Limitations Found in the “Penumbra” of the Constitution
Sometimes the Constitution doesn’t explicitly state protection or right that the courts have nevertheless found to be inherent or found within the Constitution. Justice Douglas, writing the majority opinion in Griswold v. Connecticut, 381 U.S. 479 (1965), stated
“[The] . . . specific guarantees in the Bill of Rights have penumbras, formed by emanations from those guarantees that help give them life and substance. … Various guarantees create zones of privacy. The right of association contained in the penumbra of the First Amendment is one, as we have seen. The Third Amendment in its prohibition against the quartering of soldiers ‘in any house’ in time of peace without the consent of the owner is another facet of that privacy. The Fourth Amendment explicitly affirms the ‘right of the people to be secure in their persons, houses, papers, and effects, against unreasonable searches and seizures.’ The Fifth Amendment in its Self-Incrimination Clause enables the citizen to create a zone of privacy which government may not force him to surrender to his detriment. The Ninth Amendment provides: ‘The enumeration in the Constitution, of certain rights, shall not be construed to deny or disparage others retained by the people.’

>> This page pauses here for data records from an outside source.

/-! ### Writes that start something -/

/-- The state of a next outcome; a stop keeps the state. -/
def State.after (s : State) (f : State → Host.Outcome State Fault Refusal) : State := match f s with | .next t => t | _ => s
/-- The same, if bit i of the value is set. -/
def State.afterBit (s : State) (val : Word) (i : Nat) (f : State → Host.Outcome State Fault Refusal) : State :=
  if bit val i then s.after f else s
/-- A write of a register whose bits are commands: those set act in the order of the list; with none set nothing happens. -/
def State.bitsWrite (s : State) (who : Initiator) (a : Nat) (val : Word)
    (l : List (Nat × (State → Host.Outcome State Fault Refusal))) : State :=
  if l.all fun e => !bit val e.1 then s.gate who a fun s => s else l.foldl (fun s e => s.afterBit val e.1 e.2) s
/-- Ethernet, CAN, lane map and axis instances of a page or a value. -/
def ethIx (p : Nat) : Fin 6 := Fin.ofNat 6 (p - 112)
def canIx (p : Nat) : Fin 12 := Fin.ofNat 12 (p - 144)
def lmapIx (o : Nat) : Fin 4 := Fin.ofNat 4 ((o - 0x100) / 8)
def axisIx (v : Word) : Fin 128 := Fin.ofNat 128 (bits v 6 0)
/-- CMD of AXS: the axis and its operation; a value that names none answers bad op (R504, R513). -/
def State.axsWrite (s : State) (who : Initiator) (val : Word) : State :=
  let a := axisIx val
  match bits val 10 8 with
  | 1 => s.after (execReference who a)
  | 2 => s.after (execSetPos who a)
  | 3 => s.after (execClear who a)
  | 4 => s.after (execHalt who a)
  | _ => s.gate who R.AXS_CMD fun s => s.cmdDone a.val 3
/-- TXB_CMD of a CAN channel (R474, R475, R478). -/
def State.txbWrite (s : State) (who : Initiator) (n : Fin 12) (val : Word) : State :=
  let s := if val &&& 0x176 = 0 then s.gate who (R.CAN_TXB_CMD n.val) fun s => s else s
  let s := if bits val 2 1 = 0 then s else s.after (execTxbReq who n (bit val 1) (bit val 2))
  let s := if bits val 6 4 = 0 then s else s.after (execTxbAbort who n (BitVec.ofNat 3 (bits val 6 4)))
  s.afterBit val 8 (execRecReq who n)
/-- Registers whose write has an effect of its own: CTRL of every page, and those below. -/
def ownRow (a : Nat) : Bool :=
  let p := pageOf a
  let o := ofsOf a
  o == 0xC || [R.SYS_RESTART, R.PWR_PEN_DLY, R.PWR_PFW_RESTART, R.PWR_DOM_REQ, R.PWR_DOM_REQ_KP, R.PWR_MGMT_RST, R.KPR_SLOG_INDEX,
    R.SEC_CMD_CTRL, R.SEC_CMD_DATA, R.SEC_FW_CONFIRM, R.SEC_MEAS_CTRL, R.SEC_QUOTE_CMD, R.EVR_RL_INDEX, R.EVR_RL_CFG,
    R.EVR_RD_OFS, R.EVR_SW_SEND, R.RTC_COMMIT, R.RTC_WAKE_PERIOD, R.JQ_JQ_BASE, R.JQ_JQ_SIZE, R.JQ_JQ_TAIL, R.BTK_FC_CMD,
    R.DSQ_MODEL_CMD, R.DSQ_CMD, R.LGE_LD_CTRL, R.LGE_LD_DATA, R.LGE_FT_INDEX, R.PTP_TCMD, R.PLK_CMD, R.AXS_CMD,
    R.PNL_UPD_CMD, R.PNL_WF_CTL, R.PNL_WF_DATA].contains a ||
    decide ((p = 55 ∧ 0x100 ≤ o ∧ o < 0x120) ∨ (112 ≤ p ∧ p ≤ 117 ∧ o = 0x810) ∨ (112 ≤ p ∧ p ≤ 117 ∧ o = 0x808) ∨ (144 ≤ p ∧ p ≤ 155 ∧ o = 0x808))
/-- Their effects. PLK.CMD is written only by a critical command; a plain write is dropped as for CTRL (R93, R584). -/
def State.ownWrite (s : State) (who : Initiator) (a : Nat) (val : Word) : State :=
  let p := pageOf a
  let o := ofsOf a
  if o = 0xC then s.ctrlWrite who p val
  else if a = R.SYS_RESTART then s.bitsWrite who a val [(0, execRestartGo who)]
  else if a = R.PWR_PEN_DLY then s.after (execPwrCfgWrite who false val)
  else if a = R.PWR_PFW_RESTART then s.after (execPwrCfgWrite who true val)
  else if a = R.PWR_DOM_REQ then s.after (execDomReq who val)
  else if a = R.PWR_DOM_REQ_KP then s.after (execDomReqKp who val)
  else if a = R.PWR_MGMT_RST then s.after (execMgmtRst who val)
  else if a = R.KPR_SLOG_INDEX then s.after (execSlogIndex who val)
  else if a = R.SEC_CMD_CTRL then s.bitsWrite who a val [(0, execCmdBegin who), (1, execCmdSubmit who), (2, execCmdAbort who)]
  else if a = R.SEC_CMD_DATA then s.after (execCmdData who val)
  else if a = R.SEC_FW_CONFIRM then s.after (execFwConfirm who val)
  else if a = R.SEC_MEAS_CTRL then s.bitsWrite who a val [(0, execExtend2 who), (1, execLock2 who)]
  else if a = R.SEC_QUOTE_CMD then s.bitsWrite who a val [(0, execQuoteStart who), (1, execQuoteCert who)]
  else if a = R.EVR_RL_INDEX then s.after (execRlIndex who val)
  else if a = R.EVR_RL_CFG then s.gate who a fun s => s.rws a fun s => s.wrRlCfg val
  else if a = R.EVR_RD_OFS then s.after (execRdOfs who val)
  else if a = R.EVR_SW_SEND then s.after (execSwSend who val)
  else if a = R.RTC_COMMIT then s.bitsWrite who a val [(0, execCommitGo who)]
  else if a = R.RTC_WAKE_PERIOD then s.after (execWakePeriod who val)
  else if a = R.JQ_JQ_BASE then s.after (execJqCfgWrite who false val)
  else if a = R.JQ_JQ_SIZE then s.after (execJqCfgWrite who true val)
  else if a = R.JQ_JQ_TAIL then s.after (execJqTail who val [])
  else if p = 55 ∧ 0x100 ≤ o ∧ o < 0x120 then s.after (execLmapWrite who (lmapIx o) (o % 8 == 4) val)
  else if a = R.BTK_FC_CMD then s.bitsWrite who a val [(0, execFcStart who []), (1, execFcCancel who)]
  else if a = R.DSQ_MODEL_CMD then s.bitsWrite who a val [(0, execModelLoad who []), (1, execModelCancel who)]
  else if a = R.DSQ_CMD then s.bitsWrite who a val [(0, execDspNow who)]
  else if a = R.LGE_LD_CTRL then s.bitsWrite who a val [(0, execLdBegin who), (1, execLdEnd who), (2, execLdAbort who)]
  else if a = R.LGE_LD_DATA then s.after (execLdData who val)
  else if a = R.LGE_FT_INDEX then s.after (execFtIndex who val)
  else if 112 ≤ p ∧ p ≤ 117 ∧ o = 0x810 then s.after (execHqTxTail who (ethIx p) val)
  else if 112 ≤ p ∧ p ≤ 117 ∧ o = 0x808 then s.after (execHqRxTail who (ethIx p) val)
  else if a = R.PTP_TCMD then s.bitsWrite who a val [(0, execSet who), (1, execSeconds who)]
  else if a = R.PLK_CMD then s.gate who a fun s => s.protDrop p o false
  else if 144 ≤ p ∧ p ≤ 155 ∧ o = 0x808 then s.txbWrite who (canIx p) val
  else if a = R.AXS_CMD then s.axsWrite who val
  else if a = R.PNL_UPD_CMD then
    if bit val 2 then s.after (execFullClear who) else if bit val 1 then s.after (execClearWf who)
    else s.bitsWrite who a val [(0, execUpdGo who [])]
  else if a = R.PNL_WF_CTL then s.bitsWrite who a val [(0, execWfBegin who), (1, execWfEnd who), (2, execWfAbort who)]
  else if a = R.PNL_WF_DATA then s.after (execWfData who val)
  else s
/-- A plain write of a word: to a memory window (R107), or to a register (R9), with an effect of its own or by access code. -/
def State.regWrite (s : State) (who : Initiator) (a : Nat) (val : Word) : State :=
  if a % 4 ≠ 0 then s.accFault
  else if a < 0x40000000 ∨ 0x40100000 ≤ a then s.windowWrite who a val
  else if !isPage (pageOf a) then s.accFault
  else if ownRow a then s.ownWrite who a val
  else s.genericWrite who a val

The Fourth and Fifth Amendments were described … as protection against all governmental invasions ‘of the sanctity of a man’s home and the privacies of life.’ We recently referred in Mapp v. Ohio, 367 U. S. 643, 656, to the Fourth Amendment as creating a ‘right to privacy, no less important than any other right carefully and particularly reserved to the people.’ (Footnote omitted).” 381 U.S. at 484-485.
Thus, legislatures cannot make laws that allow the government to invade people’s privacy, even though no specific amendment can be pointed to. The constitutional right to privacy must often be balanced against the state’s compelling interests such as promoting public safety. The courts have found the right to privacy in the context of reproductive freedom (See, e.g., Roe v. Wade, 410 U.S. 113 (1972) (right to abortion), Eisenstadt v. Baird, 405 U.S. 438 (1972) (the right of married persons to possess contraceptives), Griswold v. Connecticut, 381 U.S. 479 (1965) (declaring invalid the ban on contraceptives), Stanley v. Georgia, 394 U.S. 557 (1969) (the right to view and possess adult pornography), and the right of adults to engage in consensual sexual contact), and Lawrence v. Texas, 539 U.S. 558 (2003) (the right of adults to engage in consensual sexual contact).